Collected data entries
((

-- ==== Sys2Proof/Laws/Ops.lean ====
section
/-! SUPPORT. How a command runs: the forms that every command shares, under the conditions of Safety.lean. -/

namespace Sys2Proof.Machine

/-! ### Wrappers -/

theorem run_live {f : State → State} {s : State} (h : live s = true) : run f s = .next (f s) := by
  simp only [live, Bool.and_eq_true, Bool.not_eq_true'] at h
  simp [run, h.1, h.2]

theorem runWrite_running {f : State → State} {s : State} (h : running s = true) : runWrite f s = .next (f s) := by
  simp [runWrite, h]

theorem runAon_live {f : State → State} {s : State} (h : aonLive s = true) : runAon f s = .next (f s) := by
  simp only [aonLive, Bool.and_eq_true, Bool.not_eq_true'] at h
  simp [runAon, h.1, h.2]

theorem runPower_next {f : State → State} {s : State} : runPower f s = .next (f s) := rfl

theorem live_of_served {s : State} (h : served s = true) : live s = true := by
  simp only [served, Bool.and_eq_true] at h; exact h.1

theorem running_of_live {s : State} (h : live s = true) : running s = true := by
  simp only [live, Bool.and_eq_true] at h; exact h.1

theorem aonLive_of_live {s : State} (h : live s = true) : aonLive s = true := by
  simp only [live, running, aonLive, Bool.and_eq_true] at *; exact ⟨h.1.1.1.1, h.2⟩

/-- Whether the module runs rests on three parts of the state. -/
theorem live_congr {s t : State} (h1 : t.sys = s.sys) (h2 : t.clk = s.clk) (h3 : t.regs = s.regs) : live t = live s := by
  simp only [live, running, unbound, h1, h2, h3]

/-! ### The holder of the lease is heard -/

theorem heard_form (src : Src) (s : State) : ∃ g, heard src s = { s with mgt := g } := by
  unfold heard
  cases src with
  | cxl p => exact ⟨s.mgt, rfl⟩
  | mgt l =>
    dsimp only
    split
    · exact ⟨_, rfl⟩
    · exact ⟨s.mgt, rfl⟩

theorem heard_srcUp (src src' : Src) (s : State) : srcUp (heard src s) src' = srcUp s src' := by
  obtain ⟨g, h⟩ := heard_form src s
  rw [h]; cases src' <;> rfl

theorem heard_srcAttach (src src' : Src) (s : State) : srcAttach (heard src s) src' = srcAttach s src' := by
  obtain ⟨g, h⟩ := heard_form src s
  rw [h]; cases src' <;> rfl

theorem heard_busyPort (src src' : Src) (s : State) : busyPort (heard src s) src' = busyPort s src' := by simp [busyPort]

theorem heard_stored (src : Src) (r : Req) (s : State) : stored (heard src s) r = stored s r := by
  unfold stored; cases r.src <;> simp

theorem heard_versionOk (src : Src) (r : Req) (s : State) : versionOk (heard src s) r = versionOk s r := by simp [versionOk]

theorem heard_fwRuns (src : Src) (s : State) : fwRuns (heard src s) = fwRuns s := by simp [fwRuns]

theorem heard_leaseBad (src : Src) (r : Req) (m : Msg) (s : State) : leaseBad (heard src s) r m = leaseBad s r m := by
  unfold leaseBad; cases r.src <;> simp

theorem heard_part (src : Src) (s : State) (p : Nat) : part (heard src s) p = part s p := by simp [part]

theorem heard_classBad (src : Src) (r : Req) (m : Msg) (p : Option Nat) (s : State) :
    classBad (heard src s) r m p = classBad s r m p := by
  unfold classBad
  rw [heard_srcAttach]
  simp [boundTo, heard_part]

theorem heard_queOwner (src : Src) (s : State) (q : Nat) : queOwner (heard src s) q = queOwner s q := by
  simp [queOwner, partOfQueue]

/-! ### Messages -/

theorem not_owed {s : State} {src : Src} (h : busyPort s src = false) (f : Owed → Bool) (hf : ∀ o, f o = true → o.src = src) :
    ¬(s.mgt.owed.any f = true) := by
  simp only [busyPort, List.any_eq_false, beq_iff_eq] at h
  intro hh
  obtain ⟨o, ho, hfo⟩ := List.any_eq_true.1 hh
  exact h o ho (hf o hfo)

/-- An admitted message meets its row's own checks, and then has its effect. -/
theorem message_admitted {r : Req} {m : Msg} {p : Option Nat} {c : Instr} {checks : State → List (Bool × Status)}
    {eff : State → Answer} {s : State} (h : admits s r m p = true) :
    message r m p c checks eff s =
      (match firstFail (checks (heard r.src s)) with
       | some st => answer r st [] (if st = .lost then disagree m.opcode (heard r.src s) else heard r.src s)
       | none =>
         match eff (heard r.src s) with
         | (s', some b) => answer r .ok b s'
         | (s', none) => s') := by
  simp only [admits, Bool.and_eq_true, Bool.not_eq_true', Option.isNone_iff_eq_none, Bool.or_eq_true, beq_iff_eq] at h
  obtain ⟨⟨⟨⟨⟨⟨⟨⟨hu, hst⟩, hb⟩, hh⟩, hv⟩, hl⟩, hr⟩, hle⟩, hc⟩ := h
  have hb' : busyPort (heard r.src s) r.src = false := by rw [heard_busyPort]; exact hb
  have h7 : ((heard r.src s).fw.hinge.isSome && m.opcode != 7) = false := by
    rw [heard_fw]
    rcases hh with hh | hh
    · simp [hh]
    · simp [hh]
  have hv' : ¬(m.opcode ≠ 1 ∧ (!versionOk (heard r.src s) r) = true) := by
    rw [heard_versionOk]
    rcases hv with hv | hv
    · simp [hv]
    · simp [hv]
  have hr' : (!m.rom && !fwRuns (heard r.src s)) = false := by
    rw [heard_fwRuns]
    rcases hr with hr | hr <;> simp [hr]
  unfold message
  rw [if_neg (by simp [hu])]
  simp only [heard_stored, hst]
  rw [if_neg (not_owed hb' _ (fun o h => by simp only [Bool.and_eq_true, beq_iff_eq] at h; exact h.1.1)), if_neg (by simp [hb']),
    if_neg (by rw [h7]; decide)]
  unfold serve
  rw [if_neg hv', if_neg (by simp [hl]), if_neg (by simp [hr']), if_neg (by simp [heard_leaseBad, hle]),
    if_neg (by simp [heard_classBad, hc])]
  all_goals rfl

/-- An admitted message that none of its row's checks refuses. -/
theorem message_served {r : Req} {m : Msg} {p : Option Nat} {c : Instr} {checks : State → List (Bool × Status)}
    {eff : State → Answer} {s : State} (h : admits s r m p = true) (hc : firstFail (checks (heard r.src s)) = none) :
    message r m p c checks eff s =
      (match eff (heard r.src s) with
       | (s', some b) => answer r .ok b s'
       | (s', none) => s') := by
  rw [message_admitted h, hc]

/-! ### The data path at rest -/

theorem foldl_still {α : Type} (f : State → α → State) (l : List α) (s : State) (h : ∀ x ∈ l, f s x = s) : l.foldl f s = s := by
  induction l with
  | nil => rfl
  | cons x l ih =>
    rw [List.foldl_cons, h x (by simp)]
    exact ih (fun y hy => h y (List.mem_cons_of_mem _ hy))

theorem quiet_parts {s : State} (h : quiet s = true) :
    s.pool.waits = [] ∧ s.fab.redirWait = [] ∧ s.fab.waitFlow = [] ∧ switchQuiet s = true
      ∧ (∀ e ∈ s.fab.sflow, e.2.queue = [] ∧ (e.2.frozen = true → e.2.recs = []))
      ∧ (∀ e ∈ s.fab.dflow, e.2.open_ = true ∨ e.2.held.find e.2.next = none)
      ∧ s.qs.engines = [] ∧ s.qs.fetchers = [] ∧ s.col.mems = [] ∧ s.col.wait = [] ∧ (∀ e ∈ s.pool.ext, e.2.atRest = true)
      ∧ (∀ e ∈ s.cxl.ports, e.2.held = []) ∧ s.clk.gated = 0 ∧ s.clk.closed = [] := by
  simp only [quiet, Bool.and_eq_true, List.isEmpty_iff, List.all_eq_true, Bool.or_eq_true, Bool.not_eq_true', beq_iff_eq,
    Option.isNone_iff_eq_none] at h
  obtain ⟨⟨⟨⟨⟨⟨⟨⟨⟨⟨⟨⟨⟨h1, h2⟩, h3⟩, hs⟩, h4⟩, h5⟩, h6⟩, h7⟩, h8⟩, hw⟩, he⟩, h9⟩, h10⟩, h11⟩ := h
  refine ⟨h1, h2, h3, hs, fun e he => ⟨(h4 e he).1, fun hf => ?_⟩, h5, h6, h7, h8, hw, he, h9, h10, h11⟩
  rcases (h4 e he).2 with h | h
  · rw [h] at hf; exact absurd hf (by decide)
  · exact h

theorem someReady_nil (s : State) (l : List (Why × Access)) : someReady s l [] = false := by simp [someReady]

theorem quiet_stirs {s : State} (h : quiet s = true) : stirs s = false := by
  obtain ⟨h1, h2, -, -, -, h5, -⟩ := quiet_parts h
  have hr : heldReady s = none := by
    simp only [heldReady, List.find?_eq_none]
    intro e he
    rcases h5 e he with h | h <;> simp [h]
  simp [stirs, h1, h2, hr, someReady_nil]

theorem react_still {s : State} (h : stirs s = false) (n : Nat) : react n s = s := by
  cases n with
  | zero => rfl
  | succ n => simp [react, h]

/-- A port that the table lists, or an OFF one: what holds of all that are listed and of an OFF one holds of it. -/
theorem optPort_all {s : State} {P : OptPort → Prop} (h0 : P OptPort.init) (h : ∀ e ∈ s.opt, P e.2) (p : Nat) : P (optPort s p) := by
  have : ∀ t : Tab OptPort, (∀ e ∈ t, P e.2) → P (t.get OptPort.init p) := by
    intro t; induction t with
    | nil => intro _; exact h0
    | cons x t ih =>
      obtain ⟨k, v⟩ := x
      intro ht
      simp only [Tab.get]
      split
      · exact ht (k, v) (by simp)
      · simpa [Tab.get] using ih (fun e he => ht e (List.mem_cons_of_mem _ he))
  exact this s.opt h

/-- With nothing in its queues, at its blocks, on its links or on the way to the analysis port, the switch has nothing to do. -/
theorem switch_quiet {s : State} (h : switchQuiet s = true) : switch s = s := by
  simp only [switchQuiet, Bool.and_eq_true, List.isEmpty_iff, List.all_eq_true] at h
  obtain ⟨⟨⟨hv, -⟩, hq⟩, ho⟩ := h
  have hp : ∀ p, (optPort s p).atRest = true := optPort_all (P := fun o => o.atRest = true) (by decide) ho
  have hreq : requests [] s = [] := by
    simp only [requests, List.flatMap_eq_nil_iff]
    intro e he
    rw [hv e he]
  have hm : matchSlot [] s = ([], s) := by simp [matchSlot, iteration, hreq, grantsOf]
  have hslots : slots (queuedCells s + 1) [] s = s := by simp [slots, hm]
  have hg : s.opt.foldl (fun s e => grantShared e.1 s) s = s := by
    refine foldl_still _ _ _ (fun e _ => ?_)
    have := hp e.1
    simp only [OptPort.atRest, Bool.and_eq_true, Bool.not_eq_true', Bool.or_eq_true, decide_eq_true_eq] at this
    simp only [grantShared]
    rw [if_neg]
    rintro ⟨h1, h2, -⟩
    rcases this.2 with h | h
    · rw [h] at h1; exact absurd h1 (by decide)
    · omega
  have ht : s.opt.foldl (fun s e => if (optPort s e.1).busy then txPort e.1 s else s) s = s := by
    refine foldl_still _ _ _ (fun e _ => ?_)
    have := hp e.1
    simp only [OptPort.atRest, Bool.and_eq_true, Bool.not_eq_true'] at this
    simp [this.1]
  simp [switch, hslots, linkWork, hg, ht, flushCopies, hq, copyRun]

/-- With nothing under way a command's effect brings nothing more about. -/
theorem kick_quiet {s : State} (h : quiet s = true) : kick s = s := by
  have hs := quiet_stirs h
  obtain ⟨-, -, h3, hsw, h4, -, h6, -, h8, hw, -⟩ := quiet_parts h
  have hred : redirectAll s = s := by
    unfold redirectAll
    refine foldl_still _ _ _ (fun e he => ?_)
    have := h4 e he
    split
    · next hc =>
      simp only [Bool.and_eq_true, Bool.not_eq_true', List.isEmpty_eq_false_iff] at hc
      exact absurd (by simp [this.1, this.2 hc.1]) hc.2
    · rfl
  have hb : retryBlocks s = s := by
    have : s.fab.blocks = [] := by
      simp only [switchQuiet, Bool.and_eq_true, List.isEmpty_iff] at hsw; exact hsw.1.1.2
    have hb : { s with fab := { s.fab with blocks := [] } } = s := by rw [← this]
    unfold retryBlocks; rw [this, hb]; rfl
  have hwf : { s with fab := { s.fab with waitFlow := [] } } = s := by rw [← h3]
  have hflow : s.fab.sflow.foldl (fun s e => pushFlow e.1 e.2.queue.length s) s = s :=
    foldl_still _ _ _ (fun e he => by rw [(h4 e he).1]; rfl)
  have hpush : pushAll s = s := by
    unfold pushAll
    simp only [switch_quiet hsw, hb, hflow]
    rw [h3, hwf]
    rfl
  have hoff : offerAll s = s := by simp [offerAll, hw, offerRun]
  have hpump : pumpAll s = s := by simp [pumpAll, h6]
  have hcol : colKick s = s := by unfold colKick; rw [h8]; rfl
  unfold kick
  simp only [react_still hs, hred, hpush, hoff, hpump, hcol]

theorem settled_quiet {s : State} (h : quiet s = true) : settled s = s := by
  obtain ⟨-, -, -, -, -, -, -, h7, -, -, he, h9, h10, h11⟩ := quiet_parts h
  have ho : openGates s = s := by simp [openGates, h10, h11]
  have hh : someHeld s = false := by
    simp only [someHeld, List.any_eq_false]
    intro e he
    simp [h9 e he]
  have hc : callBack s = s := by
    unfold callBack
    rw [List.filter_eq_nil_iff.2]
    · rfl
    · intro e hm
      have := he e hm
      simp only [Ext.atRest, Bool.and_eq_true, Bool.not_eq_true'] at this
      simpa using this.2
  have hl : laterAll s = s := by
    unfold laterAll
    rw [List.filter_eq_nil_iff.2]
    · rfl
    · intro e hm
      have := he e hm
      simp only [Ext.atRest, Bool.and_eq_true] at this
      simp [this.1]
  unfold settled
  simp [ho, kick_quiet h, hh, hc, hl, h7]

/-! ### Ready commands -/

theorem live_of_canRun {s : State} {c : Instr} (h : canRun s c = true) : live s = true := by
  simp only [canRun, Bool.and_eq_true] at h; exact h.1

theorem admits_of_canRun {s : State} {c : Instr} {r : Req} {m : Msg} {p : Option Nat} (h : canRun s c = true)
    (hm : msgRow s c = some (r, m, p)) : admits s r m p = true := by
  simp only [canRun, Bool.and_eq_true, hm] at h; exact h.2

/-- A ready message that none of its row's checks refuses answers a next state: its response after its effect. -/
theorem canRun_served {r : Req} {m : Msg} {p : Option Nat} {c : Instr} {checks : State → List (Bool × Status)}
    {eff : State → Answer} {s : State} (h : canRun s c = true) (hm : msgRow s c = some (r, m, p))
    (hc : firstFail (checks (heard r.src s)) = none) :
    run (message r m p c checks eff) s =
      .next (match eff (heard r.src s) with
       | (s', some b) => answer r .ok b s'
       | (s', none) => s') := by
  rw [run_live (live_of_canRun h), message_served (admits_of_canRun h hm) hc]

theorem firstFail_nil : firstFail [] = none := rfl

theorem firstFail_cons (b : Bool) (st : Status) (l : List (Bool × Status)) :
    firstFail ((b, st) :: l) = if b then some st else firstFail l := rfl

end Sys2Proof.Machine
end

))

WHAT TO DO
Look at the records above. Copy every line where the string "init" occurs.

ANSWER TO THE PROBLEM
theorem optPort_all {s : State} {P : OptPort → Prop} (h0 : P OptPort.init) (h : ∀ e ∈ s.opt, P e.2) (p : Nat) : P (optPort s p) := by
  have : ∀ t : Tab OptPort, (∀ e ∈ t, P e.2) → P (t.get OptPort.init p) := by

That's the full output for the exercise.